**Task objective:** Only the lines below starting at the one that contains "digest := BitVec.ofNat" and ending at the one that contains "n => .drop f.header n" are to be reproduced, exactly and with both ends kept.

**Material for this exercise:**
-- ==== Sys2Proof/Machine/Layout.lean ====
section
/-!
DEFINITION. The layouts of frames and of Maintenance Port transactions (13.4), the receiver's four tests
(R21), and the command each accepted frame or transaction is.
-/

namespace Sys2Proof

open Sys2Proof.Machine

/-! ### STATUS -/

/-- STATUS body byte 0. -/
def StatusBody.byte0 (b : StatusBody) : Nat :=
  128 * (b.cause == .change).toNat + 32 * b.step.code + 8 * b.admission.code

/-- STATUS body byte 3. -/
def StatusBody.byte3 (b : StatusBody) : Nat := 8 * (b.epoch.founder % 32) + b.breaker.code

/-- STATUS body byte 8. -/
def StatusBody.byte8 (b : StatusBody) : Nat :=
  ofBits [b.quorumHeld, b.lineLive, b.busLive, b.lockout, b.blockAsserted, b.intertripAsserted, b.barred]

/-- STATUS body byte 15. -/
def StatusBody.byte15 (b : StatusBody) : Nat := 16 * SectionSet.bits b.tokensHeld + SectionSet.bits b.queuedFor

/-- The body of a STATUS, 16 bytes. -/
def StatusBody.bytes (b : StatusBody) : List Byte :=
  byte1 b.byte0 ++ byte2 b.epoch.serial.toNat ++ byte1 b.byte3 ++ byte4 b.digest.toNat ++ byte1 b.byte8 ++
  byte1 b.role ++ signed2 b.realPower ++ signed2 b.perUnit ++ byte1 (SectionSet.bits b.busFault) ++ byte1 b.byte15

/-- The content of the fields that STATUS and SUMMARY share, from their byte values; none when a code
names no value. -/
def statusOf (b0 serial b3 : Nat) (digest : Word32) (b8 role power unit b14 b15 : Nat) : Option StatusBody :=
  match StepState.ofCode (b0 / 32 % 4), AdmissionState.ofCode (b0 / 8 % 4), BreakerState.ofCode (b3 % 8) with
  | some st, some ad, some br => some
    { cause := if bitOf b0 7 then .change else .periodic
      step := st
      epoch := ⟨BitVec.ofNat 16 serial, b3 / 8⟩
      digest := digest
      quorumHeld := bitOf b8 0, lineLive := bitOf b8 1, busLive := bitOf b8 2, lockout := bitOf b8 3
      blockAsserted := bitOf b8 4, intertripAsserted := bitOf b8 5, barred := bitOf b8 6
      breaker := br
      role := role
      realPower := signedOf power
      perUnit := signedOf unit
      busFault := SectionSet.ofNat b14
      tokensHeld := SectionSet.ofNat (b15 / 16)
      queuedFor := SectionSet.ofNat b15
      admission := ad }
  | _, _, _ => none

/-- The STATUS body of 16 bytes. -/
def parseStatus (p : List Byte) : Option StatusBody :=
  statusOf (byteAt p 0) (wordAt p 1) (byteAt p 3) (BitVec.ofNat 32 (longAt p 4)) (byteAt p 8) (byteAt p 9) (wordAt p 10)
    (wordAt p 12) (byteAt p 14) (byteAt p 15)

/-! ### SUMMARY -/

/-- One Station Table entry of part 1, 11 bytes. -/
def SummaryEntry.bytes (e : SummaryEntry) : List Byte :=
  let marks := 16 * e.presence.code + 64 * e.stale.toNat + 128 * e.content.isSome.toNat
  let held := 128 * e.lastSeq.isSome.toNat
  byte1 ((e.lastSeq.map (·.toNat)).getD 0) ++
  match e.content with
  | some b =>
    byte1 b.byte0 ++ byte2 b.epoch.serial.toNat ++ byte1 b.byte3 ++ byte1 (b.byte8 + held) ++ byte1 b.role ++
      signed2 b.realPower ++ byte1 (SectionSet.bits b.busFault + marks) ++ byte1 b.byte15
  | none => byte1 0 ++ byte2 0 ++ byte1 0 ++ byte1 held ++ byte1 0 ++ byte2 0 ++ byte1 marks ++ byte1 0

/-- The entry of 11 bytes at an offset. -/
def parseSummaryEntry (p : List Byte) (o : Nat) : Option SummaryEntry :=
  let b8 := byteAt p (o + 5)
  let b14 := byteAt p (o + 9)
  let held : Option (Option StatusBody) :=
    if bitOf b14 7 then
      (statusOf (byteAt p (o + 1)) (wordAt p (o + 2)) (byteAt p (o + 4)) 0 b8 (byteAt p (o + 6)) (wordAt p (o + 7)) 0
        b14 (byteAt p (o + 10))).map some
    else some none
  match Presence.ofCode (b14 / 16 % 4), held with
  | some pr, some c => some
    { presence := pr
      lastSeq := if bitOf b8 7 then some (BitVec.ofNat 8 (byteAt p o)) else none
      stale := bitOf b14 6
      content := c }
  | _, _ => none

/-- The claimants of the four queues, each once, in ascending station number, with its entry number. -/
def claimants (t : PerSection SummaryToken) : List QueueEntry :=
  stationNumbers.filterMap fun n =>
    (BusSection.all.flatMap fun x => (t.get x).queue).find? fun q => q.station == n

/-- One section of part 1: holder, grant delivery number, count and the queued stations. -/
def SummaryToken.bytes (t : SummaryToken) : List Byte :=
  byte1 t.holder ++ byte4 t.grant.toNat ++ byte1 t.queue.length ++ t.queue.flatMap fun q => byte1 q.station

/-- What every SUMMARY body begins with. -/
def summaryHead (part : Nat) (serial : Word16) (e : EpochId) (delivery : Word32) : List Byte :=
  byte1 part ++ byte2 serial.toNat ++ byte2 e.serial.toNat ++ byte1 e.founder ++ byte4 delivery.toNat

/-- The body of part 1. -/
def SummaryOne.bytes (p : SummaryOne) : List Byte :=
  summaryHead 1 p.serial p.epoch p.delivery ++ p.entries.flatMap SummaryEntry.bytes ++
  BusSection.all.flatMap (fun x => (p.tokens.get x).bytes) ++
  (claimants p.tokens).flatMap fun q => byte4 q.entry.toNat

/-- The section at an offset: holder, grant, queued stations, and the offset after it. -/
def parseToken (p : List Byte) (o : Nat) : (Nat × Nat × List Nat) × Nat :=
  let k := byteAt p (o + 5)
  ((byteAt p o, longAt p (o + 1), (List.range k).map fun i => byteAt p (o + 6 + i)), o + 6 + k)

/-- The entry number of a claimant among the ascending claimants whose numbers begin at an offset. -/
def claimNumber (p : List Byte) (o : Nat) (all : List Nat) (n : Nat) : Word32 :=
  BitVec.ofNat 32 (longAt p (o + 4 * all.idxOf n))

/-- The body of part 1. -/
def parseSummaryOne (p : List Byte) : Option SummaryOne :=
  let entries := (List.range 30).filterMap fun i => parseSummaryEntry p (10 + 11 * i)
  let (ta, oa) := parseToken p 340
  let (tb, ob) := parseToken p oa
  let (tc, oc) := parseToken p ob
  let (td, od) := parseToken p oc
  let queued := ta.2.2 ++ tb.2.2 ++ tc.2.2 ++ td.2.2
  let all := stationNumbers.filter queued.contains
  let token (t : Nat × Nat × List Nat) : SummaryToken :=
    { holder := t.1, grant := BitVec.ofNat 32 t.2.1, queue := t.2.2.map fun n => ⟨n, claimNumber p od all n⟩ }
  if entries.length = 30 then some
    { serial := BitVec.ofNat 16 (wordAt p 1), epoch := ⟨BitVec.ofNat 16 (wordAt p 3), byteAt p 5⟩
      delivery := BitVec.ofNat 32 (longAt p 6), entries := entries
      tokens := ⟨token ta, token tb, token tc, token td⟩ }
  else none

def RunEntry.bytes (e : RunEntry) : List Byte := byte1 e.station ++ byte4 e.entry.toNat

def WaitEntry.bytes (e : WaitEntry) : List Byte :=
  byte1 (e.feeder + 128 * e.former.isSome.toNat) ++ byte4 e.entry.toNat ++
    byte4 ((e.former.map (·.toNat)).getD 0)

def AdmitEntry.bytes (e : AdmitEntry) : List Byte := byte1 e.feeder ++ byte4 e.admission.toNat

/-- A list with its count of one byte. -/
def countedBytes {α : Type} (f : α → List Byte) (xs : List α) : List Byte := byte1 xs.length ++ xs.flatMap f

/-- The last order of a section: its code, 255 when there is none, and its delivery number. -/
def lastOrderBytes : Option LastOrder → List Byte
  | some o => byte1 o.order.code ++ byte4 o.stamp.toNat
  | none => byte1 255 ++ byte4 0

/-- An island of part 2: its name and its three lists. -/
def SummaryIsland.bytes (i : SummaryIsland) : List Byte :=
  byte1 i.name.index ++ countedBytes RunEntry.bytes i.runList ++ countedBytes WaitEntry.bytes i.queue ++
    countedBytes AdmitEntry.bytes i.admitted

/-- The body of part 2. -/
def SummaryTwo.bytes (p : SummaryTwo) : List Byte :=
  summaryHead 2 p.serial p.epoch p.delivery ++
  BusSection.all.flatMap (fun x => lastOrderBytes (p.lastOrders.get x)) ++
  countedBytes SummaryIsland.bytes p.islands

/-- The last order at an offset: 255 is none, any other code that names no order is no value (log 3). -/
def parseLastOrder (p : List Byte) (o : Nat) : Option (Option LastOrder) :=
  if byteAt p o = 255 then some none
  else (OrderKind.ofCode (byteAt p o)).map fun k => some ⟨k, BitVec.ofNat 32 (longAt p (o + 1))⟩

/-- The island at an offset, and the offset after it. -/
def parseIsland (p : List Byte) (o : Nat) : Option SummaryIsland × Nat :=
  let kr := byteAt p (o + 1)
  let oq := o + 2 + 5 * kr
  let kq := byteAt p oq
  let oa := oq + 1 + 9 * kq
  let ka := byteAt p oa
  let island := (BusSection.ofCode (byteAt p o)).map fun x =>
    { name := x
      runList := (List.range kr).map fun i =>
        ⟨byteAt p (o + 2 + 5 * i), BitVec.ofNat 32 (longAt p (o + 3 + 5 * i))⟩
      queue := (List.range kq).map fun i =>
        let e := oq + 1 + 9 * i
        ⟨byteAt p e % 128, BitVec.ofNat 32 (longAt p (e + 1)),
          if bitOf (byteAt p e) 7 then some (BitVec.ofNat 32 (longAt p (e + 5))) else none⟩
      admitted := (List.range ka).map fun i =>
        ⟨byteAt p (oa + 1 + 5 * i), BitVec.ofNat 32 (longAt p (oa + 2 + 5 * i))⟩ }
  (island, oa + 1 + 5 * ka)

/-- So many islands from an offset. -/
def parseIslands (p : List Byte) : Nat → Nat → Option (List SummaryIsland)
  | 0, _ => some []
  | k + 1, o =>
    match parseIsland p o with
    | (some i, o') => (parseIslands p k o').map (i :: ·)
    | (none, _) => none

/-- The body of part 2. -/
def parseSummaryTwo (p : List Byte) : Option SummaryTwo :=
  match parseLastOrder p 10, parseLastOrder p 15, parseLastOrder p 20, parseLastOrder p 25,
      parseIslands p (byteAt p 30) 31 with
  | some oa, some ob, some oc, some od, some is => some
    { serial := BitVec.ofNat 16 (wordAt p 1), epoch := ⟨BitVec.ofNat 16 (wordAt p 3), byteAt p 5⟩
      delivery := BitVec.ofNat 32 (longAt p 6)
      lastOrders := ⟨oa, ob, oc, od⟩
      islands := is }
  | _, _, _, _, _ => none

/-! ### Frames -/

/-- The kind of a body. -/
def FrameBody.kind : FrameBody → FrameKind
  | .status _ => .status
  | .claim _ => .claim
  | .release _ _ => .release
  | .admitFeeder _ => .admitFeeder
  | .withdraw => .withdraw
  | .order _ _ => .order
  | .block _ => .block
  | .intertrip _ => .intertrip
  | .drop _ => .drop
  | .summaryOne _ => .summary
  | .summaryTwo _ => .summary

/-- The bytes of a body. -/
def FrameBody.bytes : FrameBody → List Byte
  | .status b => b.bytes
  | .claim secs => byte1 (SectionSet.bits secs)
  | .release secs c => byte1 (SectionSet.bits secs) ++ byte1 c.code
  | .admitFeeder a => flagByte a
  | .withdraw => []
  | .order o none => byte1 o.code
  | .order o (some t) => byte1 o.code ++ byte1 t
  | .block on => flagByte on
  | .intertrip v => flagByte v
  | .drop n => byte1 n
  | .summaryOne p => p.bytes
  | .summaryTwo p => p.bytes

/-- A frame without its check code: header and body. -/
def Frame.covered (f : Frame) : List Byte :=
  byte1 f.body.kind.code ++ byte1 f.header.source ++ [f.header.seq] ++ byte2 f.body.bytes.length ++ f.body.bytes

/-- A frame as it stands on the medium. -/
def Frame.bytes (f : Frame) : List Byte := f.covered ++ byte4 (crc32 f.covered).toNat

/-- Whether a body length is permitted for a kind's code (13.4). -/
def permittedLength (kind n : Nat) : Bool :=
  match kind with
  | 1 => n == 16
  | 2 => n == 1
  | 3 => n == 2
  | 4 => n == 1
  | 5 => n == 0
  | 6 => n == 1 || n == 2
  | 7 => n == 1
  | 8 => n == 1
  | 9 => n == 1
  | 10 => inRange 10 503 n
  | _ => false

/-- The four tests of R21 on the received bytes. -/
def frameAccepted (bs : List Byte) : Bool :=
  let n := bs.length
  9 ≤ n && (crc32 (bs.take (n - 4))).toNat == longAt bs (n - 4) && inRange 1 10 (byteAt bs 0) &&
    wordAt bs 3 == n - 9 && permittedLength (byteAt bs 0) (n - 9) && n ≤ Config.frameMax

/-- A yes or no value of one byte, 0 or 1 (13.4); any other byte is no value (log 3). -/
def flagOf : Nat → Option Bool
  | 0 => some false
  | 1 => some true
  | _ => none

/-- The body of a kind's code and bytes; none when a code in it names no value (log 3). -/
def parseBody (kind : Nat) (p : List Byte) : Option FrameBody :=
  match kind with
  | 1 => (parseStatus p).map .status
  | 2 => some (.claim (SectionSet.ofNat (byteAt p 0)))
  | 3 => (ReleaseCause.ofCode (byteAt p 1)).map (.release (SectionSet.ofNat (byteAt p 0)))
  | 4 => (flagOf (byteAt p 0)).map .admitFeeder
  | 5 => some .withdraw
  | 6 => (OrderKind.ofCode (byteAt p 0)).map fun o => .order o (if p.length = 2 then some (byteAt p 1) else none)
  | 7 => (flagOf (byteAt p 0)).map .block
  | 8 => (flagOf (byteAt p 0)).map .intertrip
  | 9 => some (.drop (byteAt p 0))
  | 10 =>
    if byteAt p 0 = 1 then (parseSummaryOne p).map .summaryOne
    else if byteAt p 0 = 2 then (parseSummaryTwo p).map .summaryTwo
    else none
  | _ => none

/-- The frame received bytes are, when R21 accepts them and every code names a value. -/
def parseFrame (bs : List Byte) : Option Frame :=
  if frameAccepted bs then
    (parseBody (byteAt bs 0) ((bs.take (bs.length - 4)).drop 5)).map fun b =>
      ⟨⟨byteAt bs 1, BitVec.ofNat 8 (byteAt bs 2)⟩, b⟩
  else none

/-- What is read of an accepted frame with a code that names no value: its kind, header and body length, the campus digest
where a STATUS has it, and the part byte where a SUMMARY has it (log 3). -/
structure Unread where
  kind : FrameKind
  header : Header
  length : Nat
  digest : Word32
  part : Nat
  deriving DecidableEq, Repr

/-- The frame of received bytes that R21 accepts and in which a code names no value (log 3). -/
def parseUnread (bs : List Byte) : Option Unread :=
  if frameAccepted bs && (parseFrame bs).isNone then
    (FrameKind.ofCode (byteAt bs 0)).map fun k =>
      { kind := k, header := ⟨byteAt bs 1, BitVec.ofNat 8 (byteAt bs 2)⟩, length := bs.length - 9
        digest := BitVec.ofNat 32 (longAt bs 9), part := byteAt bs 5 }
  else none

/-- The command a delivered frame is. -/
def Frame.command (f : Frame) : Instr :=
  match f.body with
  | .status b => .status f.header b
  | .claim secs => .claim f.header secs
  | .release secs c => .release f.header secs c
  | .admitFeeder a => .admitFeeder f.header a
  | .withdraw => .withdraw f.header
  | .order o t => .order f.header o t
  | .block on => .block f.header on
  | .intertrip v => .intertrip f.header v
  | .drop n => .drop f.header n
  | .summaryOne p => .summaryPart1 f.header p
  | .summaryTwo p => .summaryPart2 f.header p

/-! ### Maintenance Port transactions -/

/-- Whether a port command's check holds: five bytes whose last two are the check over the first three. -/
def portCheck (bs : List Byte) : Bool := bs.length == 5 && (crc16 (bs.take 3)).toNat == wordAt bs 3

/-- The command a port transaction asks for; none for a code that names no command or operation, and the argument of
CLEAR_STALE_INTERTRIP and RESTART is ignored (log 50). -/
def portCommand (bs : List Byte) : Option Instr :=
  if portCheck bs then
    match byteAt bs 0, wordAt bs 1 with
    | 1, sel => some (.read sel)
    | 2, kinds => some (.clearFaults (kindSetOf kinds))
    | 3, _ => some .clearStaleIntertrip
    | 4, 1 => some .operateOpen
    | 4, 2 => some .operateClose
    | 4, 3 => some .operateBar
    | 4, 4 => some .operateUnbar
    | 4, 5 => some .operateMerge
    | 4, 6 => some .operateSplit
    | 5, _ => some .restart
    | _, _ => none
  else none

/-- The codes of the responses (13.4). -/
def Machine.ResponseCode.code : ResponseCode → Nat
  | .ok => 0
  | .busy => 1
  | .refused => 2
  | .badSelector => 3

/-- A response as it is sent. -/
def Machine.Response.bytes (r : Response) : List Byte :=
  let body := byte1 r.code.code ++ byte2 r.data.length ++ r.data
  body ++ byte2 (crc16 body).toNat

end Sys2Proof
end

**Answer box:**
        digest := BitVec.ofNat 32 (longAt bs 9), part := byteAt bs 5 }
  else none

/-- The command a delivered frame is. -/
def Frame.command (f : Frame) : Instr :=
  match f.body with
  | .status b => .status f.header b
  | .claim secs => .claim f.header secs
  | .release secs c => .release f.header secs c
  | .admitFeeder a => .admitFeeder f.header a
  | .withdraw => .withdraw f.header
  | .order o t => .order f.header o t
  | .block on => .block f.header on
  | .intertrip v => .intertrip f.header v
  | .drop n => .drop f.header n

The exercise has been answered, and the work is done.